Irgendwann musste die Serie reißen und auch wenn ich diesen Moment nicht herbeigesehnt habe, so finde ich es doch ok wie es letztendlich dazu gekommen ist. In einem schweren Stadion, gegen einen starken Gegner, in einem Spiel, das an die Champions League Abende erinnert hat, an denen es zum Anpfiff immer noch hell ist.
Zidane hat aus Respekt vor seinem Gegner seine Formation geändert, er ließ sein Team in einem 5-3-2 auflaufen, das einen Stürmer gegen einen Innenverteidiger tauschte. Wenn man bedenkt, dass das Sturmduo nicht die größte Fähigkeit aufwies, alleine was zu kreieren, dann war das kein triviales Opfer. Man gab eine Menge Einschüchterung auf, aber der Spielverlauf sollte dieser Entscheidung recht geben.

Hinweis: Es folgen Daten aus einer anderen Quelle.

@[simp] theorem State.setNodeState_regs (s : State) (n : Nat) (st : NodeState) : (s.setNodeState n st).regs = s.regs := rfl
@[simp] theorem State.setNodeState_pt (s : State) (n : Nat) (st : NodeState) : (s.setNodeState n st).pt = s.pt := rfl
@[simp] theorem State.setNodeState_mem (s : State) (n : Nat) (st : NodeState) : (s.setNodeState n st).mem = s.mem := rfl
@[simp] theorem State.setNodeState_trace (s : State) (n : Nat) (st : NodeState) : (s.setNodeState n st).trace = s.trace := rfl
@[simp] theorem State.setNodeState_ic (s : State) (n : Nat) (st : NodeState) : (s.setNodeState n st).ic = s.ic := rfl
@[simp] theorem State.setNodeState_mbx (s : State) (n : Nat) (st : NodeState) : (s.setNodeState n st).mbx = s.mbx := rfl
@[simp] theorem State.setNodeState_time (s : State) (n : Nat) (st : NodeState) : (s.setNodeState n st).time = s.time := rfl
@[simp] theorem State.setNodeState_pe (s : State) (n : Nat) (st : NodeState) : (s.setNodeState n st).pe = s.pe := rfl
@[simp] theorem State.setNodeState_wake (s : State) (n : Nat) (st : NodeState) : (s.setNodeState n st).wake = s.wake := rfl
@[simp] theorem State.setNodeState_can (s : State) (n : Nat) (st : NodeState) : (s.setNodeState n st).can = s.can := rfl
@[simp] theorem State.setNodeState_eth (s : State) (n : Nat) (st : NodeState) : (s.setNodeState n st).eth = s.eth := rfl
@[simp] theorem State.setNodeState_ring (s : State) (n : Nat) (st : NodeState) : (s.setNodeState n st).ring = s.ring := rfl
@[simp] theorem State.setNodeState_sec (s : State) (n : Nat) (st : NodeState) : (s.setNodeState n st).sec = s.sec := rfl
@[simp] theorem State.setNodeState_host (s : State) (n : Nat) (st : NodeState) : (s.setNodeState n st).host = s.host := rfl
@[simp] theorem State.setNodeState_power (s : State) (n : Nat) (st : NodeState) : (s.setNodeState n st).power = s.power := rfl
@[simp] theorem State.setNodeState_movers (s : State) (n : Nat) (st : NodeState) : (s.setNodeState n st).movers = s.movers := rfl
@[simp] theorem State.setNodeState_desc (s : State) (n : Nat) (st : NodeState) : (s.setNodeState n st).desc = s.desc := rfl
@[simp] theorem State.setNodeState_descs (s : State) (n : Nat) (st : NodeState) : (s.setNodeState n st).descs = s.descs := rfl
@[simp] theorem State.setNodeState_cores (s : State) (n : Nat) (st : NodeState) : (s.setNodeState n st).cores = s.cores := rfl
@[simp] theorem State.setNodeState_stores (s : State) (n : Nat) (st : NodeState) : (s.setNodeState n st).stores = s.stores := rfl
@[simp] theorem State.setNodeState_answer (s : State) (n : Nat) (st : NodeState) : (s.setNodeState n st).answer = s.answer := rfl
@[simp] theorem State.setNodeState_out (s : State) (n : Nat) (st : NodeState) : (s.setNodeState n st).out = s.out := rfl
@[simp] theorem State.setNodeState_tick (s : State) (n : Nat) (st : NodeState) : (s.setNodeState n st).tick = s.tick := rfl
@[simp] theorem State.setNodeState_fresh (s : State) (n : Nat) (st : NodeState) : (s.setNodeState n st).fresh = s.fresh := rfl
@[simp] theorem State.setNodeState_pending (s : State) (n : Nat) (st : NodeState) : (s.setNodeState n st).pending = s.pending := rfl
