-- ==== Sys2Proof/Laws/Shared.lean ====
section
/-! SUPPORT. Laws of the operations that every block shares: all that each of them can change, then field by
field. -/

namespace Sys2Proof.Machine

/-- All that `syncSource` changes. -/
theorem State.syncSource_frame (s : State) (key : Nat) :
    { s.syncSource key with ic := s.ic } = s := by
  unfold State.syncSource; dsimp only; (repeat' split) <;> rfl

@[simp] theorem State.syncSource_regs (s : State) (key : Nat) : (s.syncSource key).regs = s.regs :=
  (congrArg State.regs (State.syncSource_frame s key) :)
@[simp] theorem State.syncSource_pt (s : State) (key : Nat) : (s.syncSource key).pt = s.pt :=
  (congrArg State.pt (State.syncSource_frame s key) :)
@[simp] theorem State.syncSource_mem (s : State) (key : Nat) : (s.syncSource key).mem = s.mem :=
  (congrArg State.mem (State.syncSource_frame s key) :)
@[simp] theorem State.syncSource_trace (s : State) (key : Nat) : (s.syncSource key).trace = s.trace :=
  (congrArg State.trace (State.syncSource_frame s key) :)
@[simp] theorem State.syncSource_mbx (s : State) (key : Nat) : (s.syncSource key).mbx = s.mbx :=
  (congrArg State.mbx (State.syncSource_frame s key) :)
@[simp] theorem State.syncSource_pour (s : State) (key : Nat) : (s.syncSource key).pour = s.pour :=
  (congrArg State.pour (State.syncSource_frame s key) :)
@[simp] theorem State.syncSource_time (s : State) (key : Nat) : (s.syncSource key).time = s.time :=
  (congrArg State.time (State.syncSource_frame s key) :)
@[simp] theorem State.syncSource_pe (s : State) (key : Nat) : (s.syncSource key).pe = s.pe :=
  (congrArg State.pe (State.syncSource_frame s key) :)
@[simp] theorem State.syncSource_wake (s : State) (key : Nat) : (s.syncSource key).wake = s.wake :=
  (congrArg State.wake (State.syncSource_frame s key) :)
@[simp] theorem State.syncSource_can (s : State) (key : Nat) : (s.syncSource key).can = s.can :=
  (congrArg State.can (State.syncSource_frame s key) :)
@[simp] theorem State.syncSource_eth (s : State) (key : Nat) : (s.syncSource key).eth = s.eth :=
  (congrArg State.eth (State.syncSource_frame s key) :)
@[simp] theorem State.syncSource_ring (s : State) (key : Nat) : (s.syncSource key).ring = s.ring :=
  (congrArg State.ring (State.syncSource_frame s key) :)
@[simp] theorem State.syncSource_sec (s : State) (key : Nat) : (s.syncSource key).sec = s.sec :=
  (congrArg State.sec (State.syncSource_frame s key) :)
@[simp] theorem State.syncSource_host (s : State) (key : Nat) : (s.syncSource key).host = s.host :=
  (congrArg State.host (State.syncSource_frame s key) :)
@[simp] theorem State.syncSource_power (s : State) (key : Nat) : (s.syncSource key).power = s.power :=
  (congrArg State.power (State.syncSource_frame s key) :)
@[simp] theorem State.syncSource_movers (s : State) (key : Nat) : (s.syncSource key).movers = s.movers :=
  (congrArg State.movers (State.syncSource_frame s key) :)
@[simp] theorem State.syncSource_desc (s : State) (key : Nat) : (s.syncSource key).desc = s.desc :=
  (congrArg State.desc (State.syncSource_frame s key) :)
@[simp] theorem State.syncSource_descs (s : State) (key : Nat) : (s.syncSource key).descs = s.descs :=
  (congrArg State.descs (State.syncSource_frame s key) :)
@[simp] theorem State.syncSource_cores (s : State) (key : Nat) : (s.syncSource key).cores = s.cores :=
  (congrArg State.cores (State.syncSource_frame s key) :)
@[simp] theorem State.syncSource_stores (s : State) (key : Nat) : (s.syncSource key).stores = s.stores :=
  (congrArg State.stores (State.syncSource_frame s key) :)
@[simp] theorem State.syncSource_answer (s : State) (key : Nat) : (s.syncSource key).answer = s.answer :=
  (congrArg State.answer (State.syncSource_frame s key) :)
@[simp] theorem State.syncSource_out (s : State) (key : Nat) : (s.syncSource key).out = s.out :=
  (congrArg State.out (State.syncSource_frame s key) :)
@[simp] theorem State.syncSource_tick (s : State) (key : Nat) : (s.syncSource key).tick = s.tick :=
  (congrArg State.tick (State.syncSource_frame s key) :)
@[simp] theorem State.syncSource_fresh (s : State) (key : Nat) : (s.syncSource key).fresh = s.fresh :=
  (congrArg State.fresh (State.syncSource_frame s key) :)
@[simp] theorem State.syncSource_pending (s : State) (key : Nat) : (s.syncSource key).pending = s.pending :=
  (congrArg State.pending (State.syncSource_frame s key) :)

/-- All that `syncPage` changes. -/
theorem State.syncPage_frame (s : State) (p : Nat) :
    { s.syncPage p with ic := s.ic } = s := by
  unfold State.syncPage; split
  · split
    · exact State.syncSource_frame s _
    · rfl
  · rfl

@[simp] theorem State.syncPage_regs (s : State) (p : Nat) : (s.syncPage p).regs = s.regs :=
  (congrArg State.regs (State.syncPage_frame s p) :)
@[simp] theorem State.syncPage_pt (s : State) (p : Nat) : (s.syncPage p).pt = s.pt :=
  (congrArg State.pt (State.syncPage_frame s p) :)
@[simp] theorem State.syncPage_mem (s : State) (p : Nat) : (s.syncPage p).mem = s.mem :=
  (congrArg State.mem (State.syncPage_frame s p) :)
@[simp] theorem State.syncPage_trace (s : State) (p : Nat) : (s.syncPage p).trace = s.trace :=
  (congrArg State.trace (State.syncPage_frame s p) :)
@[simp] theorem State.syncPage_mbx (s : State) (p : Nat) : (s.syncPage p).mbx = s.mbx :=
  (congrArg State.mbx (State.syncPage_frame s p) :)
@[simp] theorem State.syncPage_pour (s : State) (p : Nat) : (s.syncPage p).pour = s.pour :=
  (congrArg State.pour (State.syncPage_frame s p) :)
@[simp] theorem State.syncPage_time (s : State) (p : Nat) : (s.syncPage p).time = s.time :=
  (congrArg State.time (State.syncPage_frame s p) :)
@[simp] theorem State.syncPage_pe (s : State) (p : Nat) : (s.syncPage p).pe = s.pe :=
  (congrArg State.pe (State.syncPage_frame s p) :)
@[simp] theorem State.syncPage_wake (s : State) (p : Nat) : (s.syncPage p).wake = s.wake :=
  (congrArg State.wake (State.syncPage_frame s p) :)
@[simp] theorem State.syncPage_can (s : State) (p : Nat) : (s.syncPage p).can = s.can :=
  (congrArg State.can (State.syncPage_frame s p) :)
@[simp] theorem State.syncPage_eth (s : State) (p : Nat) : (s.syncPage p).eth = s.eth :=
  (congrArg State.eth (State.syncPage_frame s p) :)
@[simp] theorem State.syncPage_ring (s : State) (p : Nat) : (s.syncPage p).ring = s.ring :=
  (congrArg State.ring (State.syncPage_frame s p) :)
@[simp] theorem State.syncPage_sec (s : State) (p : Nat) : (s.syncPage p).sec = s.sec :=
  (congrArg State.sec (State.syncPage_frame s p) :)
@[simp] theorem State.syncPage_host (s : State) (p : Nat) : (s.syncPage p).host = s.host :=
  (congrArg State.host (State.syncPage_frame s p) :)
@[simp] theorem State.syncPage_power (s : State) (p : Nat) : (s.syncPage p).power = s.power :=
  (congrArg State.power (State.syncPage_frame s p) :)
@[simp] theorem State.syncPage_movers (s : State) (p : Nat) : (s.syncPage p).movers = s.movers :=
  (congrArg State.movers (State.syncPage_frame s p) :)
@[simp] theorem State.syncPage_desc (s : State) (p : Nat) : (s.syncPage p).desc = s.desc :=
  (congrArg State.desc (State.syncPage_frame s p) :)
@[simp] theorem State.syncPage_descs (s : State) (p : Nat) : (s.syncPage p).descs = s.descs :=
  (congrArg State.descs (State.syncPage_frame s p) :)
@[simp] theorem State.syncPage_cores (s : State) (p : Nat) : (s.syncPage p).cores = s.cores :=
  (congrArg State.cores (State.syncPage_frame s p) :)
@[simp] theorem State.syncPage_stores (s : State) (p : Nat) : (s.syncPage p).stores = s.stores :=
  (congrArg State.stores (State.syncPage_frame s p) :)
@[simp] theorem State.syncPage_answer (s : State) (p : Nat) : (s.syncPage p).answer = s.answer :=
  (congrArg State.answer (State.syncPage_frame s p) :)
@[simp] theorem State.syncPage_out (s : State) (p : Nat) : (s.syncPage p).out = s.out :=
  (congrArg State.out (State.syncPage_frame s p) :)
@[simp] theorem State.syncPage_tick (s : State) (p : Nat) : (s.syncPage p).tick = s.tick :=
  (congrArg State.tick (State.syncPage_frame s p) :)
@[simp] theorem State.syncPage_fresh (s : State) (p : Nat) : (s.syncPage p).fresh = s.fresh :=
  (congrArg State.fresh (State.syncPage_frame s p) :)
@[simp] theorem State.syncPage_pending (s : State) (p : Nat) : (s.syncPage p).pending = s.pending :=
  (congrArg State.pending (State.syncPage_frame s p) :)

Das Aufeinandertreffen beider Mannschaften gipfelte in einem Spiel mit langsamen Rhythmus, was der Mannschaft aus der Hauptstadt entgegen kam, die einen Wirbelsturm wie im Copa Rückspiel, oder wie in den letzten Minuten dieser Partie, verhindern wollte. In 15 minuten konnte Sevilla keinen einzigen ihrer Angriffe abschließen und verlor nicht wenige Bälle aus taktischer Unklarheit. Die Madrider Verteidiger samt Mittelfeldspieler(allen vorran Modric und Casemiro) fraßen das Spielfeld auf ohne große Risiken einzugehen, eine defensive Meisterleistung, die die Andalusier fast die Luft nahm, aber nur fast, weil sie starke individuelle Performance einiger Spieler hatten, die das Ganze mit individueller Qualität kompensierten. Außer wenn Modric am Ball war, der Kroate ist wieder in einer wahnsinnigen Verfassung und seine Aggressivität war das Loch, das keiner stopfen konnte.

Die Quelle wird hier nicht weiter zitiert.